/-! ## Bibs, keys, page maps, release and scrub (chapters 9 and 14) -/

/-- ADMIT writes the bib record, starts the bib's counters and its KEM pair; QUOTA writes the quotas and limits and leaves the record's
other fields; beyond the module's memory neither changes anything. A raised T2 quota ends cause 5 of the bib's domains. SEEDS are in
force at once with no run in progress, and wait for its next step-end token else (R139, R205, R294, R302, R304, R361). -/
def Obligations.AdmitQuotaAndSeeds : Prop :=
  (∀ s c a, s.accepts 0x0101 c → inRange a = true → s.test.unlocked = none → s.quotasFit c.bib a = true → s.vfTaken c.bib a = false →
    Answers (.admitBib c a) s fun t => t.bib c.bib = { state := .admitted, args := a } ∧ t.keysOf c.bib = { kemDue := true }
      ∧ (∀ id, bibCounter id = true → t.counter id c.bib.toNat = {}) ∧ (∀ b, b ≠ c.bib → t.bib b = s.bib b) ∧ t.replied 0x0101 c .ok
      ∧ t = { s with bibs := t.bibs, cmd := t.cmd, ctr := t.ctr }) ∧
  (∀ s c a, s.accepts 0x0101 c → inRange a = true → s.test.unlocked = none → s.quotasFit c.bib a = false →
    Answers (.admitBib c a) s fun t => t.replied 0x0101 c .quota ∧ t = { s with cmd := t.cmd }) ∧
  (∀ s b, s.up = true → (s.keysOf b).kemDue = true → Answers (.kemPairReady b) s fun t =>
    (∃ ek dk, t.keysOf b = { s.keysOf b with kemDue := false, ek := some ek, dk := some dk })
      ∧ t = { s with bibs.keys := t.bibs.keys, freeCtr := t.freeCtr }) ∧
  (∀ s c a, s.accepts 0x0103 c → inRange a = true → s.quotasFit c.bib a = true → a.t2Quota ≤ (s.bib c.bib).args.t2Quota →
    Answers (.quota c a) s fun t => t.bib c.bib = { s.bib c.bib with args := { (s.bib c.bib).args with
          sMin := a.sMin, courses := a.courses, carves := a.carves, streams := a.streams, liftShare := a.liftShare, t2Quota := a.t2Quota
          t1Quota0 := a.t1Quota0, t1Quota1 := a.t1Quota1, t1Quota2 := a.t1Quota2, t1Quota3 := a.t1Quota3 } }
      ∧ t.replied 0x0103 c .ok ∧ t = { s with bibs := t.bibs, cmd := t.cmd }) ∧
  (∀ s c a, s.accepts 0x0103 c → inRange a = true → s.quotasFit c.bib a = true → (s.bib c.bib).args.t2Quota < a.t2Quota →
    Answers (.quota c a) s fun t => (t.bib c.bib).args.t2Quota = a.t2Quota ∧ t.replied 0x0103 c .ok
      ∧ (∀ i k, s.course i = some k → k.bib = c.bib → ((t.hold i).cause).getLsbD 5 = false)
      ∧ t = { s with bibs := t.bibs, cmd := t.cmd, crs.holds := t.crs.holds, lkr.extraT2 := t.lkr.extraT2 }) ∧
  (∀ s c set, s.accepts 0x0104 c → set.length = 16 → s.runningOf c.bib = [] → Answers (.seeds c set) s fun t =>
    t.bibs.seeds.lookup c.bib.toNat = some set ∧ t.replied 0x0104 c .ok ∧ t = { s with bibs := t.bibs, cmd := t.cmd }) ∧
  (∀ s c set, s.accepts 0x0104 c → set.length = 16 → s.runningOf c.bib ≠ [] → Answers (.seeds c set) s fun t =>
    t.bibs.seedsNext.lookup c.bib.toNat = some set ∧ t.bibs.seeds = s.bibs.seeds ∧ t.replied 0x0104 c .ok
      ∧ t = { s with bibs := t.bibs, cmd := t.cmd })

/-- KEYS forms K_E and what is derived from it and erases the decapsulation key; a link key whose tag fails ends it with ST_AUTH and no
key kept. A rotation puts generation n + 1 into the other slot and flips the current epoch; the sweep takes one item at a time from the
old epoch's count to the new one's; with no item left the old key is zeroised. A job's link key rotates into its other epoch (R302, R303,
R308, R310). -/
def Obligations.KeyRows : Prop :=
  (∀ s c ct w dk j, s.accepts 0x0102 c → (s.keysOf c.bib).dk = some dk → w.wver = 1 → w.rsv = 0 → w.bib = c.bib → w.tagOk = true →
    s.keyJob c.bib w = some j → Answers (.keys c ct [w]) s fun t =>
      (∃ ke, t.keysOf c.bib = { s.keysOf c.bib with dk := none, ke := some ke, data0 := some (Config.dataKey ke 0), data1 := none, gen := 0
                                                    host := some (Config.hostKey ke c.bib), kw := some (Config.wrapKey ke c.bib) }
        ∧ t.bibs.linkKeys.lookup (2 * j + w.epoch.toNat) = some (Config.unwrap (Config.wrapKey ke c.bib) w.nonce w.ct))
      ∧ (t.replay c.bib).h = 0 ∧ t.replied 0x0102 c .ok ∧ t = { s with bibs := t.bibs, cmd := t.cmd }) ∧
  (∀ s c ct w dk j, s.accepts 0x0102 c → (s.keysOf c.bib).dk = some dk → w.wver = 1 → w.rsv = 0 → w.bib = c.bib → w.tagOk = false →
    s.keyJob c.bib w = some j → Answers (.keys c ct [w]) s fun t =>
      t.keysOf c.bib = { s.keysOf c.bib with ek := none, dk := none } ∧ t.bibs.linkKeys = s.bibs.linkKeys ∧ t.replied 0x0102 c .auth
        ∧ t = { s with bibs := t.bibs, cmd := t.cmd }) ∧
  (∀ s c ke, s.accepts 0x0105 c → (s.bib c.bib).rotating = false → (s.keysOf c.bib).ke = some ke → Answers (.keyrot c) s fun t =>
    t.bib c.bib = { s.bib c.bib with curEpoch := !(s.bib c.bib).curEpoch, rotating := true }
      ∧ (t.keysOf c.bib).gen = (s.keysOf c.bib).gen + 1
      ∧ (if (s.bib c.bib).curEpoch then (t.keysOf c.bib).data0 else (t.keysOf c.bib).data1) = some (Config.dataKey ke ((s.keysOf c.bib).gen + 1))
      ∧ t.replied 0x0105 c .ok ∧ t = { s with bibs := t.bibs, cmd := t.cmd, log := t.log }) ∧
  (∀ s b ke, s.up = true → (s.bib b).state = .admitted ∨ (s.bib b).state = .running ∨ (s.bib b).state = .suspended →
    (s.bib b).rotating = false → (s.keysOf b).ke = some ke → Answers (.keyRotateTimer b) s fun t =>
      t.bib b = { s.bib b with curEpoch := !(s.bib b).curEpoch, rotating := true }
        ∧ t.log.flight = s.log.flight ++ [{ bib := b, arg := .keyRotate false 0 ((s.keysOf b).gen + 1) 0 }]
        ∧ t = { s with bibs := t.bibs, log := t.log }) ∧
  (∀ s b k h, s.up = true → (s.bib b).rotating = true → (s.bib b).state = .running → s.oldTile b 3 = some (k, h) →
    Answers (.keySweepItem b 3) s fun t => t.mem.hdrs.lookup k = some { h with epoch := (s.bib b).curEpoch } ∧ t.mem.bytes = s.mem.bytes
      ∧ t = { s with mem := t.mem }) ∧
  (∀ s b p u, s.up = true → (s.bib b).rotating = true → (s.bib b).state = .running → s.oldUnit b = some (p, u) → s.lodgeReadOnly = false →
    Answers (.keySweepItem b 8) s fun t =>
      t.lodge.tags.lookup p = some { u with epoch := (s.bib b).curEpoch, seq := s.lodge.seq + 1 } ∧ t.lodge.seq = s.lodge.seq + 1
        ∧ t.mem.bytes = s.mem.bytes ∧ t = { s with mem := t.mem, lodge := t.lodge }) ∧
  (∀ s b, s.up = true → (s.bib b).rotating = true → (s.bib b).state = .running → (s.keysOf b).due = false →
    (∀ i, i < 9 → s.items b (!(s.bib b).curEpoch) i = 0) → Answers (.keyRetire b) s fun t =>
      t.bib b = { s.bib b with rotating := false }
        ∧ (if (s.bib b).curEpoch then (t.keysOf b).data0 else (t.keysOf b).data1) = none
        ∧ t.log.flight = s.log.flight ++ [{ bib := b, arg := .keyRotate false 1 ((s.keysOf b).gen - 1) 0 }]
        ∧ t = { s with bibs := t.bibs, log := t.log }) ∧
  (∀ s job jb k, s.up = true → s.sl.jobs.lookup job.toNat = some jb → jb.rotating = false → jb.oldLive = false →
    s.bibs.linkKeys.lookup (2 * job.toNat + jb.kepoch.toNat) = some k → Answers (.linkKeyRotate job) s fun t =>
      t.bibs.linkKeys.lookup (2 * job.toNat + (!jb.kepoch).toNat) = some (Config.nextKey k jb.args.jobId)
        ∧ t.bibs.linkKeys.lookup (2 * job.toNat + jb.kepoch.toNat) = some k
        ∧ t.sl.jobs.lookup job.toNat = some { jb with rotating := true } ∧ t = { s with bibs := t.bibs, sl := t.sl })

/-- MAP maps a page to a free frame within its owner's quota, zero filled as every free frame is, with the rights it names; beyond the
quota nothing is mapped. PAGE_MOVE is stated with the moves (R189, R190, Table 9.14). -/
def Obligations.MapWritesThePageTable : Prop :=
  (∀ s c a, s.accepts 0x0108 c → a.map = true → a.shared = [] → a.count = 1 → a.page.toNat + 1 ≤ 2 ^ 27 → a.tier = 1 ∨ a.tier = 2 →
    a.owner ≠ 0 → (s.bib a.owner).state = .running → (s.pte a.owner a.page.toNat).state = 0 →
    s.frameFree a.tier.toNat a.frame.toNat = true → (s.quotaBib a.owner).quotaFor a.tier.toNat a.frame.toNat = true →
    (∀ e ∈ s.crs.courses, e.2.bib ≠ a.owner) → Answers (.map c a) s fun t =>
      t.pte a.owner a.page.toNat = { epoch := (s.bib a.owner).curEpoch, prot := a.prot, wr := a.wr, tier := a.tier, frame := a.frame, state := 1 }
        ∧ t.mem.owners.lookup (frameKey a.tier.toNat a.frame.toNat) = some a.owner ∧ t.mem.bytes = s.mem.bytes
        ∧ (∀ b p, pageKey b p ≠ pageKey a.owner a.page.toNat → t.pte b p = s.pte b p) ∧ t.replied 0x0108 c .ok
        ∧ t = { s with mem := t.mem, bibs := t.bibs, cmd := t.cmd }) ∧
  (∀ s c a, s.accepts 0x0108 c → a.map = true → a.shared = [] → a.count = 1 → a.page.toNat + 1 ≤ 2 ^ 27 → a.tier = 1 ∨ a.tier = 2 →
    a.owner ≠ 0 → (s.bib a.owner).state = .running → (s.pte a.owner a.page.toNat).state = 0 →
    s.frameFree a.tier.toNat a.frame.toNat = true → (s.quotaBib a.owner).quotaFor a.tier.toNat a.frame.toNat = false →
    Answers (.map c a) s fun t => t.replied 0x0108 c .quota ∧ t = { s with cmd := t.cmd })

/-- RELEASE makes the bib CLEARING and begins its scrub, but is busy while another bib maps a page it owns; SCRUB_PAGES_DONE erases its
keys, zero fills its frames and forgets its pages and tiles; SCRUB_COMPLETE answers with the certificate and frees the bib and its
courses; RESUME admits a suspended bib again (R293, R311, R312, Table 14.9). -/
def Obligations.ReleaseScrubAndResume : Prop :=
  (∀ s c nonce, s.accepts 0x0107 c → s.ownsShared c.bib = false → Answers (.release c nonce) s fun t =>
    (t.bib c.bib).state = .clearing ∧ (∃ z, t.bibs.scrubs.lookup c.bib.toNat = some z ∧ z.nonce = nonce ∧ z.pages = false ∧ z.hdr.tag = c.tag)
      ∧ (∀ n x, t.strm n = some x → x.bib ≠ c.bib) ∧ (∀ e ∈ t.lkr.entries, e.bib ≠ c.bib) ∧ t.mem.bytes = s.mem.bytes) ∧
  (∀ s c nonce, s.accepts 0x0107 c → s.ownsShared c.bib = true → Answers (.release c nonce) s fun t =>
    t.replied 0x0107 c .busy ∧ t = { s with cmd := t.cmd }) ∧
  (∀ s b z, s.up = true → s.bibs.scrubs.lookup b.toNat = some z → (s.bib b).state = .clearing → z.pages = false → s.stillHeld b = false →
    Answers (.scrubPagesDone b []) s fun t =>
      t.keysOf b = { gen := (s.keysOf b).gen } ∧ (∃ y, t.bibs.scrubs.lookup b.toNat = some y ∧ y.pages = true ∧ y.pass = true ∧ y.nonce = z.nonce)
        ∧ (∀ p, p < 2 ^ 27 → t.pte b p = {}) ∧ (∀ f, t.mem.owners.lookup f ≠ some b)
        ∧ (∀ f i, s.mem.owners.lookup f = some b → i < 2 ^ 21 → t.byte (byteKey (f / 2 ^ 29) (f % 2 ^ 29 * 2 ^ 21) + i) = 0)
        ∧ (∀ k h, t.mem.hdrs.lookup k = some h → h.id.bib ≠ b) ∧ t.log = s.log) ∧
  (∀ s b z, s.up = true → s.bibs.scrubs.lookup b.toNat = some z → z.pages = true → z.hdr.opcode ≠ 0 →
    Answers (.scrubComplete b) s fun t =>
      t.bib b = {} ∧ t.keysOf b = {} ∧ t.bibs.scrubs.lookup b.toNat = none ∧ t.bibs.seeds.lookup b.toNat = none
        ∧ (∃ sig, t.answered z.hdr.opcode.toNat z.hdr .ok true (.cert (s.certBody b z) sig))
        ∧ (∀ i k, t.course i = some k → k.bib ≠ b) ∧ t.mem = s.mem ∧ t.boot = s.boot) ∧
  (∀ s c, s.accepts 0x0106 c → s.jobOf c.bib = none → Answers (.resume c) s fun t =>
    (t.bib c.bib).state = .admitted ∧ (t.bib c.bib).why = .ok ∧ t.replied 0x0106 c .ok ∧ t.mem.bytes = s.mem.bytes)

/-! ## Courses and runs (chapters 3 and 8) -/

/-- LOAD makes a course whose checks pass resident in an empty slot, compares its declared stage distances and answers with D(0, j); a failed check is the reply and takes
nothing. FREEZE, CONSTS and LIMIT order what they name, LIMIT 0 being stored as 1, and touch nothing else (R172, R173, R186, R252,
R261). -/
def Obligations.CourseCommandRows : Prop :=
  (∀ s c va len ok, s.accepts 0x0201 c →
    let u := s.started 0x0201 c
    let f := u.vaRead c.bib va.toNat len.toNat
    let k := fileCourse f c.bib (u.jobM c.bib)
    let r := (u.chargeHeaders (u.install c.slot.toNat k (sectionRecs f (fileSections f) 0x08)) c.bib).bib c.bib
    u.vaFault c.bib va.toNat len.toNat false = none → (∀ p ∈ pagesOf va.toNat len.toNat, (u.pte c.bib p).tier = 2) →
    u.course c.slot.toNat = none → u.crs.courses.length < 256 → u.loadFault f len.toNat k ok = none → r.t2Used ≤ r.args.t2Quota.toNat →
    Answers (.load c va len ok) s fun t =>
      (∃ x, t.course c.slot.toNat = some x ∧ x.bib = c.bib ∧ x.digest = k.digest ∧ x.gateMap = u.freeGates (chGates k.hdr))
        ∧ (∀ i, i ≠ c.slot.toNat → t.course i = s.course i) ∧ t.answered 0x0201 c .ok true (.distances (u.loadDistances k))
        ∧ t.counter 0x080A c.slot.toNat = ({} : Counter).plus (stageDiff (u.loadDistances k) k.stages)
        ∧ (stageDiff (u.loadDistances k) k.stages = 0 → t.log = s.log)
        ∧ t.mem.bytes = s.mem.bytes ∧ t.mem.ptes = s.mem.ptes ∧ t.rink = s.rink) ∧
  (∀ s c va len ok st, s.accepts 0x0201 c →
    let u := s.started 0x0201 c
    let f := u.vaRead c.bib va.toNat len.toNat
    u.vaFault c.bib va.toNat len.toNat false = none → (∀ p ∈ pagesOf va.toNat len.toNat, (u.pte c.bib p).tier = 2) →
    u.course c.slot.toNat = none → u.crs.courses.length < 256 → u.loadFault f len.toNat (fileCourse f c.bib (u.jobM c.bib)) ok = some st →
    Answers (.load c va len ok) s fun t => t.replied 0x0201 c st ∧ t = { s with cmd := t.cmd }) ∧
  (∀ s c k table, s.accepts 0x0205 c → s.course c.slot.toNat = some k → k.bib = c.bib → table.length = k.binds.length →
    Answers (.freeze c table) s fun t => t.upd.freezeNext.lookup c.slot.toNat = some table ∧ t.upd.freeze = s.upd.freeze
      ∧ t.replied 0x0205 c .ok ∧ t = { s with upd := t.upd, cmd := t.cmd }) ∧
  (∀ s c k prog ks, s.accepts 0x0206 c → s.course c.slot.toNat = some k → k.bib = c.bib → prog.toNat < k.progs.length → ks.length = 16 →
    Answers (.consts c prog ks) s fun t => t.upd.constsNext = s.upd.constsNext ++ [(c.slot, prog.toNat, ks.map BitVec.toNat)]
      ∧ t.replied 0x0206 c .ok ∧ t = { s with upd := t.upd, cmd := t.cmd }) ∧
  (∀ s c k lim, s.accepts 0x0207 c → s.course c.slot.toNat = some k → k.bib = c.bib → Answers (.limit c lim) s fun t =>
    t.hold c.slot.toNat = { s.hold c.slot.toNat with limit := if lim = 0 then 1 else lim } ∧ t.replied 0x0207 c .ok
      ∧ t = { s with crs.holds := t.crs.holds, cmd := t.cmd })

* _What this task involves_:
Within the data above, how many lines contain "quotaFor"? Respond with the tally alone.

* _Answer section_:
2